_Task to complete_. Would you print the material exactly, starting at its first line and ending at the line holding "def packLanes (w"?
----- Record extracts
-- ==== Sys2Proof/Machine/Operands.lean ====
section
/-! DEFINITION. Vector operands: names and groups (R33, R189), their checks in the order of R238, lanes and masks (R233,
R234), and the issue of a vector word with its results in flight (R49 to R55, R235 to R237). -/

namespace Sys2Proof.Machine

-- Lanes

/-- The lanes of width `w` of a register, from lane 0 (R233). -/
def lanesOf (w : Nat) (v : VReg) : List Nat := (List.range (2048 / w)).map (fun i => v.toNat / 2 ^ (w * i) % 2 ^ w)

/-- One lane (R233). -/
def laneAt (w : Nat) (v : VReg) (i : Nat) : Nat := v.toNat / 2 ^ (w * i) % 2 ^ w

/-- The number whose lanes of width `w` are given, from lane 0. -/
def packNat (w : Nat) : List Nat → Nat
  | [] => 0
  | x :: xs => x % 2 ^ w + 2 ^ w * packNat w xs

/-- The register whose lanes are given. -/
def packLanes (w : Nat) (l : List Nat) : VReg := BitVec.ofNat 2048 (packNat w l)

/-- An integer as the bits of a lane. -/
def laneInt (w : Nat) (i : Int) : Nat := (i % 2 ^ w).toNat

/-- The bytes that the enabled lanes cover (R234). -/
def laneBytes (w : Nat) (k : BitVec 256) : BitVec 256 :=
  if k = BitVec.allOnes 256 then k
  else BitVec.ofNat 256 (packNat (w / 8) ((List.range (2048 / w)).map (fun i => if k.getLsbD i then 2 ^ (w / 8) - 1 else 0)))

/-- Each bit of a register's byte mask as eight bits. -/
def expandBytes (m : BitVec 256) : VReg :=
  if m = BitVec.allOnes 256 then BitVec.allOnes 2048
  else BitVec.ofNat 2048 (packNat 8 ((List.range 256).map (fun i => if m.getLsbD i then 255 else 0)))

-- Names

/-- The first relative line of register `j` of a group named from `code`, with the windows before the bundle (R189). -/
def regLine (c : Ctx) (code : BitVec 6) (j : Nat) : Nat :=
  if code.toNat < 32 then c.sys.vwb.toNat + 2 * (code.toNat + j)
  else c.sys.vrw.toNat + 2 * ((c.sys.vrb.toNat + (code.toNat - 32 + j)) % c.sys.vrs.toNat)

/-- A bypass register's name (R33). -/
def isBypass (code : BitVec 6) : Bool := code == 30 || code == 31

/-- The relative lines of a group, in order; a bypass register has none (R189). -/
def groupLines (c : Ctx) (code : BitVec 6) (n : Nat) : List Nat :=
  if isBypass code then []
  else ((List.range n).map (fun j => [regLine c code j, regLine c code j + 1])).flatten

/-- The key of a relative line of the context at hand. -/
def relKey (s : State) (c : Ctx) (l : Nat) : Nat := lineKey s.g (c.sys.allocBase.toNat + l)

/-- The physical line of a relative line (R186). -/
def physLine (c : Ctx) (l : Nat) : Nat := c.sys.allocBase.toNat + l

/-- The 256 bytes that start at a relative line. -/
def regAtLine (s : State) (c : Ctx) (l : Nat) : VReg :=
  (s.lineAt (relKey s c l)).setWidth 2048 ||| (s.lineAt (relKey s c (l + 1))).setWidth 2048 <<< 1024

/-- A bypass register of the core (R54). -/
def bypassOf (s : State) (code : BitVec 6) : Bypass := if code = 30 then s.cr.bp0 else s.cr.bp1

/-- The registers that an operand names, as they stand (R33, R189). -/
def operandRegs (s : State) (c : Ctx) (code : BitVec 6) (n : Nat) : List VReg :=
  if isBypass code then [(bypassOf s code).val]
  else (List.range n).map (fun j => regAtLine s c (regLine c code j))

/-- A source operand: its name and the registers of its own group. -/
structure Source where
  code : BitVec 6
  n : Nat
  deriving DecidableEq, Repr

/-- Whether any line or bypass register of a source is empty (R50). -/
def Source.isEmpty (s : State) (c : Ctx) (o : Source) : Bool :=
  if isBypass o.code then !(bypassOf s o.code).full
  else (groupLines c o.code o.n).any (fun l => !(s.metaAt (relKey s c l)).full)

-- Checks

/-- LINE_RANGE for the first relative line outside the allotment (R186). -/
def lineRangeTrap (slot : Slot) (c : Ctx) (ls : List Nat) : Option Trap :=
  (ls.find? (fun l => c.sys.allocSize.toNat ≤ l)).map
    (fun l => { code := Code.lineRange.num, trapi := BitVec.ofNat 64 (slot.index + l % 2 ^ 24 * 256) })

/-- TRAPI of a form fault: the operand code and the relative line (R238). -/
def formInfo (code : BitVec 6) (l : Nat) : Word := BitVec.ofNat 64 (code.toNat + l % 2 ^ 24 * 256)

/-- The form fault of a source line that is full: poison raises INTEGRITY, cipher FORM (R193, R238). -/
def sourceFormTrap (s : State) (c : Ctx) (o : Source) : Option Trap :=
  firstTrap ((groupLines c o.code o.n).map (fun l =>
    let m := s.metaAt (relKey s c l)
    if !m.full then none
    else
      match m.form with
      | .plain => none
      | .poison => some { code := Code.integrity.num, trapi := formInfo o.code l }
      | .cipher => some { code := Code.form.num, trapi := formInfo o.code l }))

/-- A line that an operation writes: its relative number, its data and which of its bytes are written. -/
structure DstLine where
  rel : Nat
  data : LineData := 0
  mask : BitVec 128 := BitVec.allOnes 128
  deriving DecidableEq, Repr

/-- FORM for a full line that is not plain and would be written only in part (R194, R238). -/
def destFormTrap (s : State) (c : Ctx) (code : BitVec 6) (ds : List DstLine) : Option Trap :=
  firstTrap (ds.map (fun d =>
    let m := s.metaAt (relKey s c d.rel)
    trapIf (m.full && m.form != .plain && d.mask != BitVec.allOnes 128) { code := Code.form.num, trapi := formInfo code d.rel }))

/-- EMPTY_TRAP: a T word with an empty vector operand source; TRAPI holds the first empty operand's code in the order vd
as a read, va, vb (R50). -/
def emptyTrap (s : State) (c : Ctx) (t : BitVec 1) (os : List Source) : Option Trap :=
  if t = 0 then none
  else (os.find? (fun o => o.isEmpty s c)).map (fun o => { code := Code.emptyTrap.num, trapi := o.code.setWidth 64 })

-- Waits

/-- A scrub step holds a line of the core at hand (R196). -/
def State.scrubHolds (s : State) (line : Nat) : Bool := s.cr.scrubs s.tnow line

/-- The wait on a line that a scrub step holds, or that is empty: short when a result in flight fixes its fill cycle, else an engine wait (R50, R51, R75). -/
def lineHold (s : State) (c : Ctx) (l : Nat) : Option Hold :=
  if (s.metaAt (relKey s c l)).full then holdIf (s.scrubHolds (physLine c l)) .short
  else if s.cr.lineFixed (physLine c l) then some .short else some .engine

/-- A bypass register still to be filled by a gather has no fixed cycle (R278). -/
def Core.gatherPending (c : Core) : Bool := c.flights.any (fun f => match f.what with | .gather _ _ fills => fills | _ => false)

/-- The wait on a source operand. -/
def sourceHold (s : State) (c : Ctx) (o : Source) : Option Hold :=
  if isBypass o.code then
    holdIf (!(bypassOf s o.code).full) (if o.code = 30 && s.cr.gatherPending then .engine else .short)
  else joinHolds ((groupLines c o.code o.n).map (lineHold s c))

/-- The wait on a mask register that a compare has yet to write (R55). -/
def maskHold (c : Ctx) (k : BitVec 3) : Option Hold := holdIf (c.kEmpty k) .short

-- Words

/-- What a vector word reads. `early` are its value-dependent ILLEGAL checks. -/
structure VWord where
  u : VUnit
  t : BitVec 1 := 0
  busy : Nat
  weight : Nat
  k : BitVec 3 := 0
  xs : List (BitVec 6) := []
  /-- Sources in the order of their form checks: va, vb, then vd where it is read (R238). -/
  srcs : List Source := []
  /-- vd is read as a source, last of `srcs`; EMPTY_TRAP ranks it first (R50). -/
  readsD : Bool := false
  /-- The destination's name, and every relative line it touches, for the range check. -/
  dst : BitVec 6 := 0
  dstRange : List Nat := []
  /-- The lines it writes are known: VINS.32 writes the one that a scalar register selects (R271, R29). -/
  dstKnown : Bool := true
  early : Option Trap := none

/-- What a vector word computes from what it read. -/
structure VOut where
  lines : List DstLine := []
  bypass : Option VReg := none
  flags : Option (BitVec 5) := none
  amax : Option (BitVec 32) := none
  mask : Option (BitVec 3 × BitVec 256) := none
  xreg : Option (BitVec 6 × Word) := none
  /-- CTAB written at the end of the issue cycle (R273). -/
  ctab : Option (Vector Word 4) := none

/-- The vector slot of a unit. -/
def vslot : VUnit → Slot
  | .a => .va
  | .b => .vb

/-- A unit's bypass register replaced. -/
def Core.setBypass (c : Core) (u : VUnit) (b : Bypass) : Core :=
  match u with
  | .a => { c with bp0 := b }
  | .b => { c with bp1 := b }

/-- A unit's bypass register. -/
def Core.bypass (c : Core) : VUnit → Bypass
  | .a => c.bp0
  | .b => c.bp1

/-- A unit's bypass register emptied for an operation that writes a result: no earlier one fills it any more (R54). -/
def Core.takeBypass (c : Core) (u : VUnit) : Core :=
  let c : Core := { c with flights := (c.flights.filter (fun f => match f.what with | .bypass v _ => v != u | _ => true)).map (fun f =>
    match f.what with
    | .gather ws v b => { f with what := .gather ws v (b && u != .a) }
    | _ => f) }
  c.setBypass u { (c.bypass u) with full := false }

/-- The lines of a group still to be read at later beats (R52): `grp` registers a beat, `per` cycles a beat. -/
def laterReads (c : Ctx) (cyc per grp : Nat) (o : Source) : List (Nat × Nat) :=
  if isBypass o.code then []
  else ((List.range o.n).map (fun j =>
    let at_ := cyc + j / grp * per
    if j < grp then [] else [(physLine c (regLine c o.code j), at_), (physLine c (regLine c o.code j + 1), at_)])).flatten

/-- The registers of a destination group that starts at a code, as names (R26, R29). -/
def nameDests (code : BitVec 6) (n : Nat) : List Dest := (List.range n).map (fun j => .v (code + BitVec.ofNat 6 j))

/-- The names of a word's destination group; a group whose last line is not written counts its register. -/
def VWord.names (w : VWord) : List Dest := nameDests w.dst ((w.dstRange.length + 1) / 2)

/-- The bundle's destinations of a vector word as R26 compares them. -/
def VOut.dests (o : VOut) : List Dest :=
  (match o.mask with | some (r, _) => [.k r] | none => []) ++
  (match o.xreg with | some (r, _) => [.x r] | none => []) ++
  (match o.ctab with | some _ => [44, 45, 46, 47].map Dest.sys | none => [])

/-- The results of a vector word put in flight at its issue, its operands resolved in the context before the bundle (R20): destinations empty until they land (R49, R53 to R55, R237). -/
def launchVector (c : Ctx) (w : VWord) (o : VOut) (s : State) : State :=
  let u := vslot w.u
  let k := s.cr.cur
  let cyc := s.cr.cyc
  let b := w.busy
  let s := o.lines.foldl (fun s d => s.setFull (relKey s c d.rel) false) s
  let s := { s with cr := { s.cr with reads := s.cr.reads ++ (w.srcs.map (laterReads c cyc (b / max 1 ((w.srcs.map Source.n).foldl max 1)) 1)).flatten } }
  let s := match o.bypass with
    | some v => ({ s with cr := s.cr.takeBypass w.u }).addFlight u k (cyc + b + 1) (.bypass w.u v)
    | none => s
  let s := match o.mask with
    | some (r, v) => (s.modCtx (fun c => c.setK r { bits := c.kVal r, full := false })).addFlight u k (cyc + b + 1) (.mask r v)
    | none => s
  let s := if o.lines.isEmpty then s
    else s.addFlight u k (cyc + b + 4) (.lines (o.lines.map (fun d => { line := physLine c d.rel, data := d.data, mask := d.mask })))
  let s := match o.flags with
    | some f => s.addFlight u k (cyc + b + 4) (.fstat f)
    | none => s
  let s := match o.amax with
    | some m => s.addFlight u k (cyc + b + 4) (.amax m)
    | none => s
  let s := match o.xreg with
    | some (r, v) => (s.modCtx (fun c => c.emptyX r)).addFlight u k (cyc + b + 4) (.xreg r v)
    | none => s
  match o.ctab with
  | some v => (s.addFlight u k (cyc + b + 1) (.ctab s.ctx.sys.ctab)).modCtx (fun c => { c with sys := { c.sys with ctab := v } })
  | none => s

/-- A vector word's contribution to its bundle: the checks of R238 in order, its waits, and its results. `out` is computed
from the state before the bundle (R20). -/
def vectorRes (w : VWord) (out : VOut) (s : State) : SlotRes :=
  let c := s.ctx
  let ranges := (w.srcs.map (fun o => groupLines c o.code o.n)).flatten ++ w.dstRange
  let range := lineRangeTrap (vslot w.u) c ranges
  let order := if w.readsD then w.srcs.drop (w.srcs.length - 1) ++ w.srcs.take (w.srcs.length - 1) else w.srcs
  let lines := if w.dstKnown then out.lines else []
  let lw := lineWriteWait s (lines.map (fun d => physLine c d.rel))
  let own := firstTrap ([w.early, range] ++ w.xs.map (xPoisonTrap c) ++ [emptyTrap s c w.t order] ++
    w.srcs.map (sourceFormTrap s c) ++ [if c.kEmpty w.k then none else destFormTrap s c w.dst lines])
  { slot := vslot w.u
    dests := w.names ++ out.dests
    lineDests := w.dstRange.map (physLine c)
    engine := some (w.busy, w.weight)
    trap := match own with | some t => some t | none => lw.1
    onTrap := if own.isSome then id else lw.2.1
    hold := joinHolds (w.xs.map (xHold c) ++ [maskHold c w.k] ++ w.srcs.map (sourceHold s c) ++
      lines.map (fun d => lineHold s c d.rel) ++
      [match out.mask with | some (r, _) => holdIf (c.kEmpty r) .short | none => none,
       match out.xreg with | some (r, _) => xHold c r | none => none, lw.2.2])
    effect := launchVector c w out }

/-- The lines of registers of a destination group: register `j` of the group gets the data and byte mask given. -/
def regLines (c : Ctx) (code : BitVec 6) (rs : List (VReg × BitVec 256)) : List DstLine :=
  (rs.zipIdx.map (fun r =>
    let l := regLine c code r.2
    [{ rel := l, data := r.1.1.setWidth 1024, mask := r.1.2.setWidth 128 },
     { rel := l + 1, data := (r.1.1 >>> 1024).setWidth 1024, mask := (r.1.2 >>> 128).setWidth 128 }])).flatten

/-- The bypass value of a destination register: the bytes written, the others zero (R235). -/
def bypassValue (v : VReg) (m : BitVec 256) : VReg := v &&& expandBytes m

/-- Whole-register results: lines of the group and the last register in the bypass (R235). -/
def regOut (c : Ctx) (code : BitVec 6) (rs : List (VReg × BitVec 256)) (flags : Option (BitVec 5)) : VOut :=
  { lines := regLines c code rs
    bypass := some (match rs.getLast? with | some (v, m) => bypassValue v m | none => 0)
    flags := flags }

end Sys2Proof.Machine
end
----------
_Solution for this exercise_.
-- ==== Sys2Proof/Machine/Operands.lean ====
section
/-! DEFINITION. Vector operands: names and groups (R33, R189), their checks in the order of R238, lanes and masks (R233,
R234), and the issue of a vector word with its results in flight (R49 to R55, R235 to R237). -/

namespace Sys2Proof.Machine

-- Lanes

/-- The lanes of width `w` of a register, from lane 0 (R233). -/
def lanesOf (w : Nat) (v : VReg) : List Nat := (List.range (2048 / w)).map (fun i => v.toNat / 2 ^ (w * i) % 2 ^ w)

/-- One lane (R233). -/
def laneAt (w : Nat) (v : VReg) (i : Nat) : Nat := v.toNat / 2 ^ (w * i) % 2 ^ w

/-- The number whose lanes of width `w` are given, from lane 0. -/
def packNat (w : Nat) : List Nat → Nat
  | [] => 0
  | x :: xs => x % 2 ^ w + 2 ^ w * packNat w xs

/-- The register whose lanes are given. -/
def packLanes (w : Nat) (l : List Nat) : VReg := BitVec.ofNat 2048 (packNat w l)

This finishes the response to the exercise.